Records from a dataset
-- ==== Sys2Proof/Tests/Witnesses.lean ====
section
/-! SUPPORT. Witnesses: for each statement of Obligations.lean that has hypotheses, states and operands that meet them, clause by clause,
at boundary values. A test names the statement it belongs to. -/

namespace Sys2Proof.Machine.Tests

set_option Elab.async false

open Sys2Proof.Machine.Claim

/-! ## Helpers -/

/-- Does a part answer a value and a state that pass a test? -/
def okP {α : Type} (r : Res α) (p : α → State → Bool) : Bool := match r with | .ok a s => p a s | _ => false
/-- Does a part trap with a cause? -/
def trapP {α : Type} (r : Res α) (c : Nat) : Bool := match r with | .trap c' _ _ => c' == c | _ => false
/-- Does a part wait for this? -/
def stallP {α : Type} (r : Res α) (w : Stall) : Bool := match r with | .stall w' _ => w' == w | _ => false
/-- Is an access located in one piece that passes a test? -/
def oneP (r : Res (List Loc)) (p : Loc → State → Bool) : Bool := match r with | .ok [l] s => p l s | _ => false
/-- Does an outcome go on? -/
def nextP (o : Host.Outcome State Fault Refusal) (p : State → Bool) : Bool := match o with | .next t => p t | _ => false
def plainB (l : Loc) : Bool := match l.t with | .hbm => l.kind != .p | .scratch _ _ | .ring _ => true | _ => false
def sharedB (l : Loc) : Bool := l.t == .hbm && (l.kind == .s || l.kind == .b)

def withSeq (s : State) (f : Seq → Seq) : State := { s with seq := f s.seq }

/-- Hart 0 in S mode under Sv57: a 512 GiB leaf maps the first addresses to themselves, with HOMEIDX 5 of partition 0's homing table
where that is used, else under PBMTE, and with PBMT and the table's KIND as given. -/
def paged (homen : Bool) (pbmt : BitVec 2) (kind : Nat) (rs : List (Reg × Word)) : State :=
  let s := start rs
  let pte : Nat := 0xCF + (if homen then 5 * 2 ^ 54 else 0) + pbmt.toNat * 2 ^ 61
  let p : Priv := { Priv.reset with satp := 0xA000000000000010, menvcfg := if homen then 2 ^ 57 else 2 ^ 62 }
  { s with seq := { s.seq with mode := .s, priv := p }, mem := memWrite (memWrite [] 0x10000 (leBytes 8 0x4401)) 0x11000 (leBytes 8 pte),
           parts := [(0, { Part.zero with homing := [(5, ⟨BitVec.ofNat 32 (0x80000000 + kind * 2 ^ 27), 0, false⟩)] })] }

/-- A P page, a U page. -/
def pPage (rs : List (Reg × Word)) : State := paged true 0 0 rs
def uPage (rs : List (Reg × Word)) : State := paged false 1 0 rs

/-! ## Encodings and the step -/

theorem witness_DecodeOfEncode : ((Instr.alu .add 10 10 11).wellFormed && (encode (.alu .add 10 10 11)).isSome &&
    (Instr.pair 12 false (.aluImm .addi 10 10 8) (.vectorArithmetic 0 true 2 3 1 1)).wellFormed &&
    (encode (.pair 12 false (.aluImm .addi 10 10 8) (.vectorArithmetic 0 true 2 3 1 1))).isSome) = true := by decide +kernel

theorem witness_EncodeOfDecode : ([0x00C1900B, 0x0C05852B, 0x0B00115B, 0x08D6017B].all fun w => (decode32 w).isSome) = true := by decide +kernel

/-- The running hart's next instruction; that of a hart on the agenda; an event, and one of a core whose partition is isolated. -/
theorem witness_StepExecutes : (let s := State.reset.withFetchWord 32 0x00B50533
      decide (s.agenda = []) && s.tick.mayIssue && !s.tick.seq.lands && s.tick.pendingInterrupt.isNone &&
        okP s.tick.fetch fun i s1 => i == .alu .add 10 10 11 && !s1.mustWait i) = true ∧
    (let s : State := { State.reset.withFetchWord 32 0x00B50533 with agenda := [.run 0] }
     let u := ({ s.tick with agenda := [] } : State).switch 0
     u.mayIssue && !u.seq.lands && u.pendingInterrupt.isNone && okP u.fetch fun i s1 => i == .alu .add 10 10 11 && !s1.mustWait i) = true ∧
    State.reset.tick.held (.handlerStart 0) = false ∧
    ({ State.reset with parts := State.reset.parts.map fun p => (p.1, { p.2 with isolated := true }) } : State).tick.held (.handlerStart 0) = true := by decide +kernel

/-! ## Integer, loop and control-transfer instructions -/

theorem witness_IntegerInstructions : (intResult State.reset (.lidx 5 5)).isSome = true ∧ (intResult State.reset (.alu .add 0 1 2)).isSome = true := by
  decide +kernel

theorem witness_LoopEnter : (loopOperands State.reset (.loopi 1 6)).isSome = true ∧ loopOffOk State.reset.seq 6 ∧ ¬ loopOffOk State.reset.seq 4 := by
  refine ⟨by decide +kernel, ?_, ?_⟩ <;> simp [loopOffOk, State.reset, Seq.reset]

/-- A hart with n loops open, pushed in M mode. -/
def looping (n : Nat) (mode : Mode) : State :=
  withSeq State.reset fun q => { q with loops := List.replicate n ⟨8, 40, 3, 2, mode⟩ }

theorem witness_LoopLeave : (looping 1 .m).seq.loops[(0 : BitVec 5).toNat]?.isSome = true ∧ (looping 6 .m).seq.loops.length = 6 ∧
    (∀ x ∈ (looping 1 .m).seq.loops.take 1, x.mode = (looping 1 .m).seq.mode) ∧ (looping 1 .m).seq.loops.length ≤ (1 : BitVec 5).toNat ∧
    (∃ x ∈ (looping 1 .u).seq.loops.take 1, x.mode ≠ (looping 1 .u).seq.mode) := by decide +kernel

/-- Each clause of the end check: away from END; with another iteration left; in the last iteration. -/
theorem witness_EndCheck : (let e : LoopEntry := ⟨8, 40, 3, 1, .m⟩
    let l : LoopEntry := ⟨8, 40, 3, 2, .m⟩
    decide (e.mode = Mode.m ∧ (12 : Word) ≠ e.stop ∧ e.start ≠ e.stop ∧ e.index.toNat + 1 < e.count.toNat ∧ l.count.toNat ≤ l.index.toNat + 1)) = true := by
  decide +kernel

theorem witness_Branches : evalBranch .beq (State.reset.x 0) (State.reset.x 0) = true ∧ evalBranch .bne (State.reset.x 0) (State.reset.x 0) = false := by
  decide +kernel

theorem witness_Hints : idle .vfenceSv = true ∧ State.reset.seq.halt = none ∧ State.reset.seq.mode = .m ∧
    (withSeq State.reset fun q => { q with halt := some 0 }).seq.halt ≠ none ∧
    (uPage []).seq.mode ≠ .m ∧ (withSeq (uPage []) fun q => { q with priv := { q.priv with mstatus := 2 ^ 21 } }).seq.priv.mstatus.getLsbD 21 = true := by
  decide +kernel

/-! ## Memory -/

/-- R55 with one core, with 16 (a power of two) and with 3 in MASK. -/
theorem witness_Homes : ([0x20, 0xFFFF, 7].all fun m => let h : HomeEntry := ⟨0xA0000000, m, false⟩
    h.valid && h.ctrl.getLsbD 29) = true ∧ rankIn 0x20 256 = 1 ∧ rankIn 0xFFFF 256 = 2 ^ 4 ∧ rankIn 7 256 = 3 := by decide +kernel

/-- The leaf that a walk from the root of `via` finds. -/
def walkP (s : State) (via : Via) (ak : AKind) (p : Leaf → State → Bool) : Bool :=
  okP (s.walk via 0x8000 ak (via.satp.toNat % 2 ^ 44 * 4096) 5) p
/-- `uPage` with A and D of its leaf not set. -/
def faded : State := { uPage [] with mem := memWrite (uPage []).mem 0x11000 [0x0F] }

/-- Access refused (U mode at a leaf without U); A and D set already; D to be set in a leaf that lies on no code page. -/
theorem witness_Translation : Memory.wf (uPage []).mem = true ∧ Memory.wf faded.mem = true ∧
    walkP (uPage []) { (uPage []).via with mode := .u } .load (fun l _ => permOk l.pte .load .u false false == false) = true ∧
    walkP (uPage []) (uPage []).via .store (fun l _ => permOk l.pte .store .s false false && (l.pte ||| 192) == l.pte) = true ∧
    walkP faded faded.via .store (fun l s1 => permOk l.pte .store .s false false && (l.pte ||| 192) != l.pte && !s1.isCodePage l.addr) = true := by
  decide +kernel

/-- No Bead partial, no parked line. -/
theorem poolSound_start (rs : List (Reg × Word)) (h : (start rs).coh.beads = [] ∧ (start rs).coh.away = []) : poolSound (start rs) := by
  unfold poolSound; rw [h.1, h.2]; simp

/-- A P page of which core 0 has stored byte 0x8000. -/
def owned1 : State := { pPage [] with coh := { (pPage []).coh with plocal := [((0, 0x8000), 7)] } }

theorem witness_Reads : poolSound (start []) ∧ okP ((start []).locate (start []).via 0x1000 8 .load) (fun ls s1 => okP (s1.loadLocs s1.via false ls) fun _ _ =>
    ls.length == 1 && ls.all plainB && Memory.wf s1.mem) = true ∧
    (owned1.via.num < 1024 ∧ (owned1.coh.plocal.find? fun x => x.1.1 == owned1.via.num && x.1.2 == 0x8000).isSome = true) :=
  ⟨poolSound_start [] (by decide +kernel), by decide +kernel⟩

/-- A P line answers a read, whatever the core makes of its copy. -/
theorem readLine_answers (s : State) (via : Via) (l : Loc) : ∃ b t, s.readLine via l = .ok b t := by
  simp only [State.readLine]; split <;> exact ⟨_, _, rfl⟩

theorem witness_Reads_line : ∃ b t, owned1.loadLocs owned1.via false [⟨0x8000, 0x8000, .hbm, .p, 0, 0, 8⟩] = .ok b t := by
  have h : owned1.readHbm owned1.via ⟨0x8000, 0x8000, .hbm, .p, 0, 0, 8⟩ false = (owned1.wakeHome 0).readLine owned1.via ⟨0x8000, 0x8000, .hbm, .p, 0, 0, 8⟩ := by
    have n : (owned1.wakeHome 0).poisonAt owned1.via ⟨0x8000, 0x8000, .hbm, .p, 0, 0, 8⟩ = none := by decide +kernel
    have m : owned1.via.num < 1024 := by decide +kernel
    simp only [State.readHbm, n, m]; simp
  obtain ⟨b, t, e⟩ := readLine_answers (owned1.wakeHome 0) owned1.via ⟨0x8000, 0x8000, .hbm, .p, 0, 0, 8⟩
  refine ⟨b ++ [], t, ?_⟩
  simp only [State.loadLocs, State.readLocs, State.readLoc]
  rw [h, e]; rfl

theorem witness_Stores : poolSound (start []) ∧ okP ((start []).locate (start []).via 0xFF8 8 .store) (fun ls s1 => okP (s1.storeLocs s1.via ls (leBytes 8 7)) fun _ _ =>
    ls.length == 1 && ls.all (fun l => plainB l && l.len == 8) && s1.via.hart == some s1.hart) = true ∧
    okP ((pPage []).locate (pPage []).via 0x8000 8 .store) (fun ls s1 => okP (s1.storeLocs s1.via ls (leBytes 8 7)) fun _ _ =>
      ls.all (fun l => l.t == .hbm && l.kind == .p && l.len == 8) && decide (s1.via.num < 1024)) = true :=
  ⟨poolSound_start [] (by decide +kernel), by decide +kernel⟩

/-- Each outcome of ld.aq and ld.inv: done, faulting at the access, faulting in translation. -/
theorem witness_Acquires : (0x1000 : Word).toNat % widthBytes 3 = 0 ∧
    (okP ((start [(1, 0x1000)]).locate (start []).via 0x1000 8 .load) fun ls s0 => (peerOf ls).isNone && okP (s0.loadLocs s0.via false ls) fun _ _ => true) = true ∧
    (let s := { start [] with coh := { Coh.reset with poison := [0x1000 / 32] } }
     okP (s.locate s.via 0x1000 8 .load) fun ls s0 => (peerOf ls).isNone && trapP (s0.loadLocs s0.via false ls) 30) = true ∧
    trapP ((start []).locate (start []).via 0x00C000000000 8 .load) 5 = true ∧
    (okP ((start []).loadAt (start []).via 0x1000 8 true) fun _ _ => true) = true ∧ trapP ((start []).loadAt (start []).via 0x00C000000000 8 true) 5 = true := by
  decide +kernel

**DIRECTIONS:** Check each line above for the string "Witnesses", then copy the ones that have it.

**SOLVED PROBLEM:**
-- ==== Sys2Proof/Tests/Witnesses.lean ====
/-! SUPPORT. Witnesses: for each statement of Obligations.lean that has hypotheses, states and operands that meet them, clause by clause,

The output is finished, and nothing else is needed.